Observational Study to Assess Adverse Events When Adult Female Participants Are Treated With Ubrelvy (Ubrogepant) or Qulipta (Atogepant) During Pregnancy

Eligibility Criteria

• * Within the United States or Canada.
• * Qualify as a prospective enrollment, defined as currently pregnant.
• * A diagnosis of migraine by the patient's health care provider (HCP).
• * Provide contact information for the participant and her and her infant(s)', if applicable, HCPs.
• * Authorize their HCP(s) to release maternal and infant medical information to the registry, upon request.
• * Provide sufficient information to confirm eligibility for 1 of following:
• * Ubrelvy-exposed women with migraine: documented information indicating that at least 1 dose of Ubrelvy was taken during pregnancy, including the estimated number of administrations per trimester.
• * Qulipta-exposed women with migraine: documented information to indicating that at least 1 dose of Qulipta was taken during pregnancy, including start and stop date(s) of administration.
• * Internal comparator: Ubrelvy/Qulipta-unexposed pregnant women with migraine: documented information indicating that they have, a) never taken Ubrelvy and/or Qulipta, or b) discontinued Ubrelvy 2 days prior or Qulipta 5 days prior to conception.

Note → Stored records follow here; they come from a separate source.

-- ==== Sys2Proof/Laws/Access.lean ====
section
/-! SUPPORT. Reading after writing: a write of one spindle, cell, segment, list, carriage, station, event class or forecast gives
the value written there and leaves every other place alone. -/

namespace Sys2Proof.Machine

/-! ### Tables kept as lists -/

/-- What `modify` reads back as, with a default. -/
theorem getD_modify {α : Type} (l : List α) (i j : Nat) (f : α → α) (d : α) :
    (l.modify i f).getD j d = if i = j ∧ j < l.length then f (l.getD j d) else l.getD j d := by
  simp only [List.getD_eq_getElem?_getD, List.getElem?_modify]
  by_cases h : j < l.length
  · by_cases hij : i = j <;> simp [h, hij]
  · by_cases hij : i = j <;> simp [h]

/-! ### Spindles -/

theorem spindle_modSpindle (n m : Nat) (f : Spindle → Spindle) (s : State) :
    (modSpindle n f s).spindle m =
      if m = n ∧ 1 ≤ n ∧ n ≤ s.spindles.length then f (s.spindle m) else s.spindle m := by
  unfold modSpindle State.spindle
  rcases Nat.eq_zero_or_pos n with hn | hn
  · simp [hn]
  · have hn' : ¬ n = 0 := by omega
    simp only [hn', if_false, getD_modify]
    rcases Nat.eq_zero_or_pos m with hm | hm
    · subst hm; simp; omega
    · have hm' : ¬ m = 0 := by omega
      simp only [hm', if_false]
      split <;> split <;> first | rfl | omega

theorem spindle_modSpindle_self (n : Nat) (f : Spindle → Spindle) (s : State) (h1 : 1 ≤ n) (h2 : n ≤ s.spindles.length) :
    (modSpindle n f s).spindle n = f (s.spindle n) := by
  rw [spindle_modSpindle, if_pos ⟨rfl, h1, h2⟩]

theorem spindle_modSpindle_other (n m : Nat) (f : Spindle → Spindle) (s : State) (h : ¬ m = n) :
    (modSpindle n f s).spindle m = s.spindle m := by
  rw [spindle_modSpindle, if_neg (fun x => h x.1)]

/-- A spindle that is not VACANT stands in the table. -/
theorem spindle_in_table (s : State) (n : Nat) (h : ¬ (s.spindle n).state = .vacant) : 1 ≤ n ∧ n ≤ s.spindles.length := by
  unfold State.spindle at h
  rcases Nat.eq_zero_or_pos n with hn | hn
  · subst hn; exact absurd rfl h
  · refine ⟨hn, ?_⟩
    by_contra hl
    have hn' : ¬ n = 0 := by omega
    rw [if_neg hn', List.getD_eq_getElem?_getD, List.getElem?_eq_none (by omega)] at h
    exact h rfl

@[simp] theorem modSpindle_spindles_length (n : Nat) (f : Spindle → Spindle) (s : State) :
    (modSpindle n f s).spindles.length = s.spindles.length := by
  unfold modSpindle; split <;> simp

@[simp] theorem spindle_setList (side : Side) (l : List Entry) (s : State) (n : Nat) :
    (setList side l s).spindle n = s.spindle n := rfl

@[simp] theorem spindle_modCarriage (side : Side) (f : Carriage → Carriage) (s : State) (n : Nat) :
    (modCarriage side f s).spindle n = s.spindle n := rfl

@[simp] theorem spindle_modEntry (m : Nat) (f : Entry → Entry) (s : State) (n : Nat) :
    (modEntry m f s).spindle n = s.spindle n := rfl

@[simp] theorem spindle_dropEntry (m : Nat) (s : State) (n : Nat) : (dropEntry m s).spindle n = s.spindle n := rfl

@[simp] theorem spindle_modCounters (f : ShiftCounters → ShiftCounters) (s : State) (n : Nat) :
    (modCounters f s).spindle n = s.spindle n := rfl

@[simp] theorem spindle_placeOrder (side : Side) (k : OrderKind) (s : State) (n : Nat) :
    (placeOrder side k s).spindle n = s.spindle n := rfl

@[simp] theorem spindle_raiseEvent (id : EventId) (d : Nat) (s : State) (n : Nat) :
    (raiseEvent id d s).spindle n = s.spindle n := by unfold State.spindle; simp

/-! ### Cells, counts and forecasts -/

theorem cell_modCell (n m : Nat) (f : Cell → Cell) (s : State) :
    (modCell n f s).cell m = if m = n ∧ 1 ≤ n ∧ n ≤ s.si.cells.length then f (s.cell m) else s.cell m := by
  unfold modCell State.cell
  rcases Nat.eq_zero_or_pos n with hn | hn
  · simp [hn]
  · have hn' : ¬ n = 0 := by omega
    simp only [hn', if_false, getD_modify]
    rcases Nat.eq_zero_or_pos m with hm | hm
    · subst hm; simp; omega
    · have hm' : ¬ m = 0 := by omega
      simp only [hm', if_false]
      split <;> split <;> first | rfl | omega

theorem counts_modCounts (n m : Nat) (f : SegmentCounts → SegmentCounts) (s : State) :
    (modCounts n f s).counts m = if m = n ∧ 1 ≤ n ∧ n ≤ s.si.segments.length then f (s.counts m) else s.counts m := by
  unfold modCounts State.counts
  rcases Nat.eq_zero_or_pos n with hn | hn
  · simp [hn]
  · have hn' : ¬ n = 0 := by omega
    simp only [hn', if_false, getD_modify]
    rcases Nat.eq_zero_or_pos m with hm | hm
    · subst hm; simp; omega
    · have hm' : ¬ m = 0 := by omega
      simp only [hm', if_false]
      split <;> split <;> first | rfl | omega

theorem forecast_setForecast (n m : Nat) (x : Option Nat) (s : State) :
    (setForecast n x s).forecast m = if m = n ∧ 1 ≤ n ∧ n ≤ s.rm.forecasts.length then x else s.forecast m := by
  unfold setForecast State.forecast
  rcases Nat.eq_zero_or_pos n with hn | hn
  · simp [hn]
  · have hn' : ¬ n = 0 := by omega
    simp only [hn', if_false, List.getD_eq_getElem?_getD, List.getElem?_set]
    rcases Nat.eq_zero_or_pos m with hm | hm
    · subst hm; simp; omega
    · have hm' : ¬ m = 0 := by omega
      simp only [hm', if_false]
      by_cases he : n - 1 = m - 1
      · have : m = n := by omega
        subst this
        by_cases hl : m - 1 < s.rm.forecasts.length
        · have : m ≤ s.rm.forecasts.length := by omega
          simp [hl, this]; omega
        · have h1 : ¬ m ≤ s.rm.forecasts.length := by omega
          rw [List.getElem?_eq_none (by omega)]
          simp [hl, h1]
      · have : ¬ m = n := by omega
        simp [he, this]

/-! ### Lists and carriages -/

theorem list_setList (side x : Side) (l : List Entry) (s : State) :
    (setList side l s).list x = if x = side then l else s.list x := by
  cases side <;> cases x <;> rfl

@[simp] theorem list_setList_self (side : Side) (l : List Entry) (s : State) : (setList side l s).list side = l := by
  rw [list_setList, if_pos rfl]

theorem carriage_modCarriage (side x : Side) (f : Carriage → Carriage) (s : State) :
    (modCarriage side f s).carriage x = if x = side then f (s.carriage x) else s.carriage x := by
  cases side <;> cases x <;> rfl

@[simp] theorem carriage_modCarriage_self (side : Side) (f : Carriage → Carriage) (s : State) :
    (modCarriage side f s).carriage side = f (s.carriage side) := by
  rw [carriage_modCarriage, if_pos rfl]

@[simp] theorem list_modCarriage (side x : Side) (f : Carriage → Carriage) (s : State) :
    (modCarriage side f s).list x = s.list x := rfl

@[simp] theorem list_modSpindle (n : Nat) (f : Spindle → Spindle) (x : Side) (s : State) :
    (modSpindle n f s).list x = s.list x := by unfold modSpindle; split <;> rfl

@[simp] theorem list_setListStatus (n : Nat) (v : ListStatus) (x : Side) (s : State) :
    (setListStatus n v s).list x = s.list x := list_modSpindle _ _ _ _

@[simp] theorem list_modCounters (f : ShiftCounters → ShiftCounters) (x : Side) (s : State) :
    (modCounters f s).list x = s.list x := rfl

@[simp] theorem list_raiseEvent (id : EventId) (d : Nat) (x : Side) (s : State) :
    (raiseEvent id d s).list x = s.list x := by unfold State.list; simp

@[simp] theorem carriage_setList (side x : Side) (l : List Entry) (s : State) :
    (setList side l s).carriage x = s.carriage x := rfl

@[simp] theorem carriage_modEntry (n : Nat) (f : Entry → Entry) (x : Side) (s : State) :
    (modEntry n f s).carriage x = s.carriage x := rfl

@[simp] theorem carriage_dropEntry (n : Nat) (x : Side) (s : State) : (dropEntry n s).carriage x = s.carriage x := rfl

@[simp] theorem carriage_modSpindle (n : Nat) (f : Spindle → Spindle) (x : Side) (s : State) :
    (modSpindle n f s).carriage x = s.carriage x := by unfold modSpindle; split <;> rfl

@[simp] theorem carriage_setListStatus (n : Nat) (v : ListStatus) (x : Side) (s : State) :
    (setListStatus n v s).carriage x = s.carriage x := carriage_modSpindle _ _ _ _

@[simp] theorem carriage_raiseEvent (id : EventId) (d : Nat) (x : Side) (s : State) :
    (raiseEvent id d s).carriage x = s.carriage x := by unfold State.carriage; simp

theorem list_modEntry (n : Nat) (f : Entry → Entry) (x : Side) (s : State) :
    (modEntry n f s).list x =
      if x = sideOf n then (s.list x).map (fun e => if e.spindle = n then f e else e) else s.list x := by
  unfold modEntry
  rw [list_setList]
  split
  · next h => rw [h]
  · rfl

theorem list_dropEntry (n : Nat) (x : Side) (s : State) :
    (dropEntry n s).list x = if x = sideOf n then (s.list x).filter (fun e => !(e.spindle == n)) else s.list x := by
  unfold dropEntry
  rw [list_setList]
  split
  · next h => rw [h]
  · rfl

/-- A spindle whose entry was dropped has none. -/
@[simp] theorem listed_dropEntry (n : Nat) (s : State) : (dropEntry n s).listed n = false := by
  unfold State.listed State.entry?
  rw [list_dropEntry, if_pos rfl, Option.isSome_eq_false_iff, Option.isNone_iff_eq_none, List.find?_eq_none]
  intro e he
  simpa using (List.mem_filter.mp he).2

/-! ### Stations and events -/

theorem find?_map_station (l : List Station) (a b : Nat) (f : Station → Station) (hf : ∀ e, (f e).address = e.address) :
    (l.map (fun e => if e.address = a then f e else e)).find? (fun e => e.address == b) =
      if b = a then (l.find? (fun e => e.address == b)).map f else l.find? (fun e => e.address == b) := by
  induction l with
  | nil => simp
  | cons e rest ih =>
    simp only [List.map_cons, List.find?_cons]
    by_cases hea : e.address = a
    · by_cases hb : b = a
      · subst hb; simp [hea, hf]
      · have hab : (a == b) = false := by simpa using fun x => hb x.symm
        simp [hea, hf, hb, hab, ih]
    · by_cases heb : e.address = b
      · have : ¬ b = a := fun x => hea (heb.trans x)
        simp [heb, this]
      · have hbeq : (e.address == b) = false := by simp [heb]
        simp only [hea, if_false, hbeq, ih]

/-- The station read after a write that keeps addresses. -/
theorem station_modStation (a b : Nat) (f : Station → Station) (s : State) (hf : ∀ e, (f e).address = e.address)
    (h : b = a → ∃ e ∈ s.lc.stations, e.address = a) :
    (modStation a f s).station b = if b = a then f (s.station b) else s.station b := by
  unfold State.station modStation
  simp only [find?_map_station _ _ _ _ hf]
  split
  · next hb =>
    obtain ⟨e, he, hea⟩ := h hb
    subst hb
    cases hfind : s.lc.stations.find? (fun e => e.address == b) with
    | none => exact absurd (List.find?_eq_none.mp hfind e he) (by simp [hea])
    | some x => rfl
  · rfl

theorem event_modEvent (c d : Nat) (f : EventClass → EventClass) (s : State) :
    (modEvent c f s).event d = if d = c ∧ c < s.events.length then f (s.event d) else s.event d := by
  unfold modEvent State.event
  simp only [getD_modify]
  split <;> split <;> first | rfl | omega

@[simp] theorem event_originate (b : Body) (s : State) (d : Nat) : (originate b s).event d = s.event d := rfl

end Sys2Proof.Machine
end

• * Documentation of exposure to any gepants (acute or preventive) other than Ubrelvy and Qulipta, or CGRP monoclonal antibodies, from 5 half-lives of the respective treatment prior to conception or at any point during pregnancy before enrollment.
• * Women who are no longer pregnant (retrospective cases women for whom the pregnancy has already ended, and the outcome of pregnancy is known at the time of enrollment).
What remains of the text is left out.